Input material:
■ ■ ■ ■ ■ ■ ■

-- ==== Sys2Proof/Proofs/Ring.lean ====
section
/-! PROOFS. Frames taken off the ring, frames that go on round it, samples and receive errors (O11 to O13). -/

namespace Sys2Proof.Machine

/-! ### What an offer leaves of the loop -/

/-- What an offer to the outbound queue leaves of the loop: every counter but those of discards, and the frame
in transmission with the forward buffer; a free transmitter may begin the oldest frame to forward, or with none a
frame of the queue. -/
structure Offered (s t : State) : Prop where
  counters : t.counters
      = { s.counters with
          replyDiscard := t.counters.replyDiscard, resultDiscard := t.counters.resultDiscard
          ticketDiscard := t.counters.ticketDiscard
          proveReportDiscard := t.counters.proveReportDiscard
          noticeDiscard := t.counters.noticeDiscard }
  busy : s.transmitter ≠ .free → t.transmitter = s.transmitter ∧ t.forward = s.forward
  free : s.transmitter = .free →
    (t.transmitter = .free ∧ t.forward = s.forward)
      ∨ (t.transmitter ≠ .free ∧ t.forward = s.forward.tail)

theorem Offered.refl (s : State) : Offered s s := ⟨rfl, fun _ => ⟨rfl, rfl⟩, fun h => .inl ⟨h, rfl⟩⟩

theorem Offered.trans {s t u : State} (h : Offered s t) (k : Offered t u) : Offered s u where
  counters := by rw [k.counters, h.counters]
  busy hs := by
    obtain ⟨tx, fw⟩ := h.busy hs
    obtain ⟨tx', fw'⟩ := k.busy (by rw [tx]; exact hs)
    exact ⟨tx'.trans tx, fw'.trans fw⟩
  free hs := by
    rcases h.free hs with ⟨tx, fw⟩ | ⟨tx, fw⟩
    · rw [← fw]
      exact k.free tx
    · obtain ⟨tx', fw'⟩ := k.busy tx
      exact .inr ⟨by rw [tx']; exact tx, fw'.trans fw⟩

/-- An update of the condition records or of the outbound queue. -/
theorem offered_of_same {s t : State} (hc : t.counters = s.counters) (ht : t.transmitter = s.transmitter)
    (hf : t.forward = s.forward) : Offered s t :=
  ⟨by rw [hc], fun _ => ⟨ht, hf⟩, fun h => .inl ⟨ht.trans h, hf⟩⟩

theorem countDiscard_offered (k : OutKind) (s : State) : Offered s (countDiscard k s) where
  counters := by cases k <;> rfl
  busy _ := ⟨rfl, rfl⟩
  free h := .inl ⟨h, rfl⟩

theorem recordOccurrence_offered (c : CondId) (s : State) : Offered s (recordOccurrence c s) :=
  offered_of_same rfl rfl rfl

theorem beginNext_offered (s : State) : Offered s (beginNext s) where
  counters := by rw [beginNext_counters]
  busy h := by
    rw [beginNext_of_busy h]
    exact ⟨rfl, rfl⟩
  free h := by
    unfold beginNext
    rw [h]
    simp only
    split
    · next hf => exact .inr ⟨by simp, by rw [hf]; rfl⟩
    · next hf =>
      split
      · exact .inr ⟨by simp, by rw [hf]; rfl⟩
      · exact .inl ⟨h, rfl⟩

theorem enqueue_offered (f : OutFrame) (s : State) : Offered s (enqueue f s).1 := by
  have begun (q : List OutFrame) : Offered s (beginNext { s with outbound := q }) :=
    (offered_of_same (s := s) (t := { s with outbound := q }) rfl rfl rfl).trans (beginNext_offered _)
  unfold enqueue
  split
  · exact begun _
  · split
    · split
      · exact begun _
      · exact Offered.refl s
    · exact Offered.refl s

theorem offerNoticeOnce_offered (c : CondId) (s : State) : Offered s (offerNoticeOnce c s).1 := by
  have written (x : Condition) : Offered s (s.setCond c x) := offered_of_same rfl rfl rfl
  unfold offerNoticeOnce
  split
  · exact written _
  · exact written _
  · exact (written _).trans (enqueue_offered _ _)

theorem loseFrame_offered (g : OutFrame) (s : State) : Offered s (loseFrame g s) := by
  have once := (countDiscard_offered g.kind s).trans
    (recordOccurrence_offered .outboundDiscard (countDiscard g.kind s))
  unfold loseFrame
  simp only
  split
  · exact once
  · have noticed := once.trans (offerNoticeOnce_offered .outboundDiscard _)
    split
    · exact noticed
    · exact (noticed.trans (countDiscard_offered _ _)).trans (recordOccurrence_offered _ _)

theorem afterOffer_offered {s : State} {x : State × Option OutFrame} (h : Offered s x.1) :
    Offered s (afterOffer x) := by
  unfold afterOffer
  split
  · exact h
  · exact h.trans (loseFrame_offered _ _)

theorem offer_offered (f : OutFrame) (s : State) : Offered s (offer f s) :=
  afterOffer_offered (enqueue_offered f s)

theorem offerNotice_offered (c : CondId) (s : State) : Offered s (offerNotice c s) :=
  afterOffer_offered (offerNoticeOnce_offered c s)

theorem occur_offered (c : CondId) (s : State) : Offered s (occur c s) := by
  unfold occur latchAndNotify
  split
  · exact recordOccurrence_offered c s
  · exact (recordOccurrence_offered c s).trans (offerNotice_offered c _)

theorem report_offered (c : CondId) (b : Bool) (s : State) : Offered s (report c b s) := by
  cases b with
  | false =>
    rw [report_false]
    exact offered_of_same rfl rfl rfl
  | true =>
    cases h : (s.cond c).active with
    | true =>
      rw [report_of_active h]
      exact Offered.refl s
    | false =>
      rw [reportActive_of_inactive h]
      exact (offered_of_same (s := s) (t := s.setCond c _) rfl rfl rfl).trans (occur_offered c _)

/-! ### Receive errors (R164) -/

/-- R164: what a frame that ends with an error changes. -/
theorem receiveErrorAt_dropsFrame (e : ReceiveFault) (s : State) : s.DropsFrame (receiveErrorAt e s) e := by
  have offered := occur_offered .loopReceiveError
    { s with receiver := .hunting, counters := s.counters.countError e }
  unfold receiveErrorAt
  refine ⟨LoopOnly.trans (t := { s with receiver := .hunting, counters := s.counters.countError e }) rfl
    (occur_loopOnly _ _), ?_, ?_, occur_cond_self (by simp) _, fun c hc hd => occur_cond_ne hd hc _⟩
  · rw [offered.counters]
    cases e <;> rfl
  · rw [offered.counters]
    cases e <;> rfl

/-- A reception that ends outside HUNTING takes the verdict on its characters. -/
theorem exec_receiveError {chars : List LineChar} {s : State} {v : Verdict} (hr : s.Runs)
    (hh : s.receiver ≠ .hunting) (hc : chars ≠ []) (hv : judge [] chars = v)
    (hp : (takeVerdict v s).restartPending = false) :
    exec (.receiveError chars) s = .next (takeVerdict v s) := by
  show execReceiveError chars s = _
  unfold execReceiveError
  have ended : endReception chars s = takeVerdict v s := by
    unfold endReception
    rw [if_neg (by simp [hh, hc]), hv]
  rw [whenRunning_of_runs hr (by rw [ended]; exact hp), ended]
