-- ==== Sys2Proof/Proofs/Sessions.lean ====
section
/-! PROOFS. The evaluation of several conditions in turn, and what a prove session's own steps leave as it
is. -/

namespace Sys2Proof.Machine

/-! ### Conditions evaluated in turn -/

/-- Conditions evaluated one after another, each with its active mark. -/
def reportAll (l : List (CondId × Bool)) (s : State) : State :=
  l.foldl (fun s x => report x.1 x.2 s) s

theorem reportAll_loopOnly (l : List (CondId × Bool)) (s : State) : LoopOnly s (reportAll l s) := by
  induction l generalizing s with
  | nil => exact LoopOnly.refl s
  | cons x l ih => exact (report_loopOnly x.1 x.2 s).trans (ih _)

theorem reportAll_noticesEnter (l : List (CondId × Bool)) (s : State) :
    NoticesEnter l.length s (reportAll l s) := by
  induction l generalizing s with
  | nil => exact NoticesEnter.refl s
  | cons x l ih =>
    exact ((report_noticesEnter x.1 x.2 s).trans (ih _)).mono (by simp; omega)

theorem reportAll_cond_ne {l : List (CondId × Bool)} {e : CondId} (h : e ∉ l.map (·.1))
    (hd : e ≠ .outboundDiscard) (s : State) : (reportAll l s).cond e = s.cond e := by
  induction l generalizing s with
  | nil => rfl
  | cons x l ih =>
    simp only [List.map_cons, List.mem_cons, not_or] at h
    exact (ih h.2 _).trans (report_cond_ne hd h.1 x.2 s)

/-- Each of the conditions is evaluated once, by the mark it comes with. -/
theorem reportAll_cond {l : List (CondId × Bool)} (hl : (l.map (·.1)).Nodup) {c : CondId} {b : Bool}
    (h : (c, b) ∈ l) (hd : c ≠ .outboundDiscard) (s : State) : (reportAll l s).cond c = s.told c b := by
  induction l generalizing s with
  | nil => exact absurd h List.not_mem_nil
  | cons x l ih =>
    rw [List.map_cons, List.nodup_cons] at hl
    obtain rfl | h := List.mem_cons.mp h
    · exact (reportAll_cond_ne hl.1 hd _).trans (report_cond_self hd b s)
    · have other : c ≠ x.1 := fun hc => hl.1 (hc ▸ List.mem_map_of_mem (f := (·.1)) h)
      exact (ih hl.2 h _).trans
        (State.told_congr (report_cond_ne hd other x.2 s) (report_retained _ _ _) b)

/-! ### What the steps of a session leave as they are -/

/-- The conditions of the Prove Controller (R153). -/
def proveConds : List CondId := [.provePassSpoiled, .proveFailed, .proveComplete]

/-- `t` is `s` but for the session, the conditions of the Prove Controller, and the loop. -/
structure SessionOnly (s t : State) : Prop where
  rest : LoopOnly (s.setSession t.session) t
  conds : ∀ e : CondId, e ∉ proveConds → e ≠ .outboundDiscard → t.cond e = s.cond e

theorem SessionOnly.refl (s : State) : SessionOnly s s := ⟨LoopOnly.refl s, fun _ _ _ => rfl⟩

theorem SessionOnly.setSession (s : State) (x : Session) : SessionOnly s (s.setSession x) :=
  ⟨LoopOnly.refl _, fun _ _ _ => rfl⟩

theorem SessionOnly.trans {s t u : State} (h : SessionOnly s t) (k : SessionOnly t u) : SessionOnly s u where
  rest := by
    have start := h.rest.setSession u.session
    exact start.trans k.rest
  conds e he hd := (k.conds e he hd).trans (h.conds e he hd)

theorem occur_sessionOnly {c : CondId} (h : c ∈ proveConds) (s : State) : SessionOnly s (occur c s) where
  rest := by
    rw [occur_session]
    exact occur_loopOnly c s
  conds e he hd := occur_cond_ne hd (fun hc => he (hc ▸ h)) s

theorem offerReport_sessionOnly (s : State) : SessionOnly s (offerReport s) where
  rest := by
    rw [offerReport_session]
    exact offerReport_loopOnly s
  conds _ _ hd := offerReport_cond_ne hd s

theorem failSession_sessionOnly (cause : EndCause) (s : State) : SessionOnly s (failSession cause s) :=
  ((SessionOnly.setSession s _).trans (offerReport_sessionOnly _)).trans
    (occur_sessionOnly (by simp [proveConds]) _)

theorem completeSession_sessionOnly (rec : ProverRecord) (window : List ProveRun) (s : State) :
    SessionOnly s (completeSession rec window s) :=
  ((SessionOnly.setSession s _).trans (offerReport_sessionOnly _)).trans
    (occur_sessionOnly (by simp [proveConds]) _)

theorem spoilPass_sessionOnly (cause : SpoilCause) (s : State) : SessionOnly s (spoilPass cause s) := by
  have counted := (SessionOnly.setSession s (s.session.countSpoil cause)).trans
    (occur_sessionOnly (c := .provePassSpoiled) (by simp [proveConds]) _)
  rw [spoilPass_eq]
  split
  · exact counted.trans (failSession_sessionOnly _ _)
  · exact counted.trans (SessionOnly.setSession _ _)

theorem testRepeatability_sessionOnly (rec : ProverRecord) (s : State) :
    SessionOnly s (testRepeatability rec s) := by
  unfold testRepeatability
  simp only
  split
  · exact SessionOnly.setSession s _
  · split
    · exact (SessionOnly.setSession s _).trans (completeSession_sessionOnly _ _ _)
    · split
      · exact (SessionOnly.setSession s _).trans (failSession_sessionOnly _ _)
      · exact SessionOnly.setSession s _

theorem recordPass_sessionOnly (rec : ProverRecord) (pass : PassRecord) (s : State) :
    SessionOnly s (recordPass rec pass s) := by
  unfold recordPass
  simp only
  split
  · exact SessionOnly.setSession s _
  · exact (SessionOnly.setSession s _).trans (testRepeatability_sessionOnly _ _)

theorem deliverPulse_sessionOnly (r : Fin 4) (stamp : Word32) (s : State) :
    SessionOnly s (deliverPulse r stamp s) := by
  unfold deliverPulse
  simp only
  split
  · split <;> exact SessionOnly.setSession s _
  · unfold completePass
    simp only
    split
    · split
      · exact spoilPass_sessionOnly _ s
      · exact recordPass_sessionOnly _ _ s
    · exact SessionOnly.refl s
  · exact SessionOnly.refl s

theorem batchReport_sessionOnly (s : State) : SessionOnly s (batchReport s) := by
  unfold batchReport
  split
  · exact failSession_sessionOnly _ s
  · exact SessionOnly.refl s

/-! ### What the Pulse Unit reports to the Prove Controller (R50, R127) -/

/-- A pass of run `r` is timed: the session has it attached, in TIMING or FINISHING. -/
def State.Times (s : State) (r : Fin 4) : Prop :=
  s.session.attached = some r ∧ (s.session.state = .timing ∨ s.session.state = .finishing)

theorem pulseUnitReport_of_timed {cause : SpoilCause} {r : Fin 4} {s : State} (h : s.Times r) :
    pulseUnitReport cause r s = spoilPass cause s := by
  obtain ⟨ha, hs⟩ := h
  unfold pulseUnitReport State.proving
  obtain hs | hs := hs <;> simp [ha, hs, SessionState.active]

theorem pulseUnitReport_of_untimed {cause : SpoilCause} {r : Fin 4} {s : State} (h : ¬s.Times r) :
    pulseUnitReport cause r s = s := by
  unfold pulseUnitReport State.proving
  refine if_neg fun both => h ?_
  simp only [Bool.and_eq_true, Bool.or_eq_true, beq_iff_eq] at both
  exact ⟨both.1.2, both.2⟩

theorem pulseUnitReport_sessionOnly (cause : SpoilCause) (r : Fin 4) (s : State) :
    SessionOnly s (pulseUnitReport cause r s) := by
  by_cases h : s.Times r
  · rw [pulseUnitReport_of_timed h]
    exact spoilPass_sessionOnly cause s
  · rw [pulseUnitReport_of_untimed h]
    exact SessionOnly.refl s

theorem pulseUnitReport_session (cause : SpoilCause) (r : Fin 4) (s : State) :
    (pulseUnitReport cause r s).session = s.sessionTold r cause := by
  by_cases h : s.Times r
  · rw [pulseUnitReport_of_timed h]
    exact ((spoilPass_loopOnly cause s).session).trans (if_pos h).symm
  · rw [pulseUnitReport_of_untimed h]
    exact (if_neg h).symm

theorem pulseUnitReport_cond_spoiled (cause : SpoilCause) (r : Fin 4) (s : State) (h : s.Times r) :
    (pulseUnitReport cause r s).cond .provePassSpoiled = s.occurred .provePassSpoiled := by
  rw [pulseUnitReport_of_timed h]
  exact spoilPass_cond_spoiled cause s

/-- A spoiled pass is no longer timed. -/
theorem not_times_of_sessionTold {cause : SpoilCause} {r : Fin 4} {s t : State} (h : s.Times r)
    (ht : t.session = s.sessionTold r cause) : ¬t.Times r := by
  have told : t.session = s.session.afterSpoil cause s.autoRelease := ht.trans (if_pos h)
  rintro ⟨-, timed⟩
  rw [told] at timed
  unfold Session.afterSpoil at timed
  by_cases third : 2 ≤ s.session.consecutive
  · simp [third] at timed
  · cases ha : s.autoRelease <;> simp [third, ha] at timed

/-- R50: Fine cleared, and then a change made pending, spoil a timed pass once. -/
theorem reportPulseUnit_sessionOnly (r : Fin 4) (before after : PulseState) (s : State) :
    SessionOnly s (reportPulseUnit r before after s) := by
  unfold reportPulseUnit
  simp only
  split <;> split
  · exact (pulseUnitReport_sessionOnly ..).trans (pulseUnitReport_sessionOnly ..)
  · exact pulseUnitReport_sessionOnly ..
  · exact pulseUnitReport_sessionOnly ..
  · exact SessionOnly.refl s

/-- Fine is set before and clear after. -/
def LosesFine (p q : PulseState) : Prop := p.fine = true ∧ q.fine = false

/-- No change is pending before and one is after. -/
def MakesChange (p q : PulseState) : Prop := p.change = none ∧ q.change ≠ none

theorem reportPulseUnit_of_loses {r : Fin 4} {p q : PulseState} (h : LosesFine p q) (s : State) :
    reportPulseUnit r p q s = pulseUnitReport .agreement r s := by
  unfold reportPulseUnit
  simp only [h.1, h.2, Bool.not_false, Bool.and_self, if_true]
  split
  · refine pulseUnitReport_of_untimed fun timed => ?_
    by_cases before : s.Times r
    · exact not_times_of_sessionTold before (pulseUnitReport_session ..) timed
    · rw [pulseUnitReport_of_untimed before] at timed
      exact before timed
  · rfl

theorem loses_bool {p q : PulseState} : (p.fine && !q.fine) = true ↔ LosesFine p q := by
  unfold LosesFine
  simp

theorem changes_bool {p q : PulseState} : (p.change.isNone && q.change.isSome) = true ↔ MakesChange p q := by
  unfold MakesChange
  simp [Option.isSome_iff_ne_none]

theorem reportPulseUnit_of_changes {r : Fin 4} {p q : PulseState} (hn : ¬LosesFine p q)
    (h : MakesChange p q) (s : State) : reportPulseUnit r p q s = pulseUnitReport .channel r s := by
  unfold reportPulseUnit
  simp only [if_neg (mt loses_bool.mp hn), if_pos (changes_bool.mpr h)]

theorem reportPulseUnit_of_neither {r : Fin 4} {p q : PulseState} (hn : ¬LosesFine p q)
    (h : ¬MakesChange p q) (s : State) : reportPulseUnit r p q s = s := by
  unfold reportPulseUnit
  simp only [if_neg (mt loses_bool.mp hn), if_neg (mt changes_bool.mp h)]

end Sys2Proof.Machine
end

■ ■ ■ ■ ■ ■ ■

Look through the entries and find each line that has the string "attached". Copy those lines.

/-- A pass of run `r` is timed: the session has it attached, in TIMING or FINISHING. -/
  s.session.attached = some r ∧ (s.session.state = .timing ∨ s.session.state = .finishing)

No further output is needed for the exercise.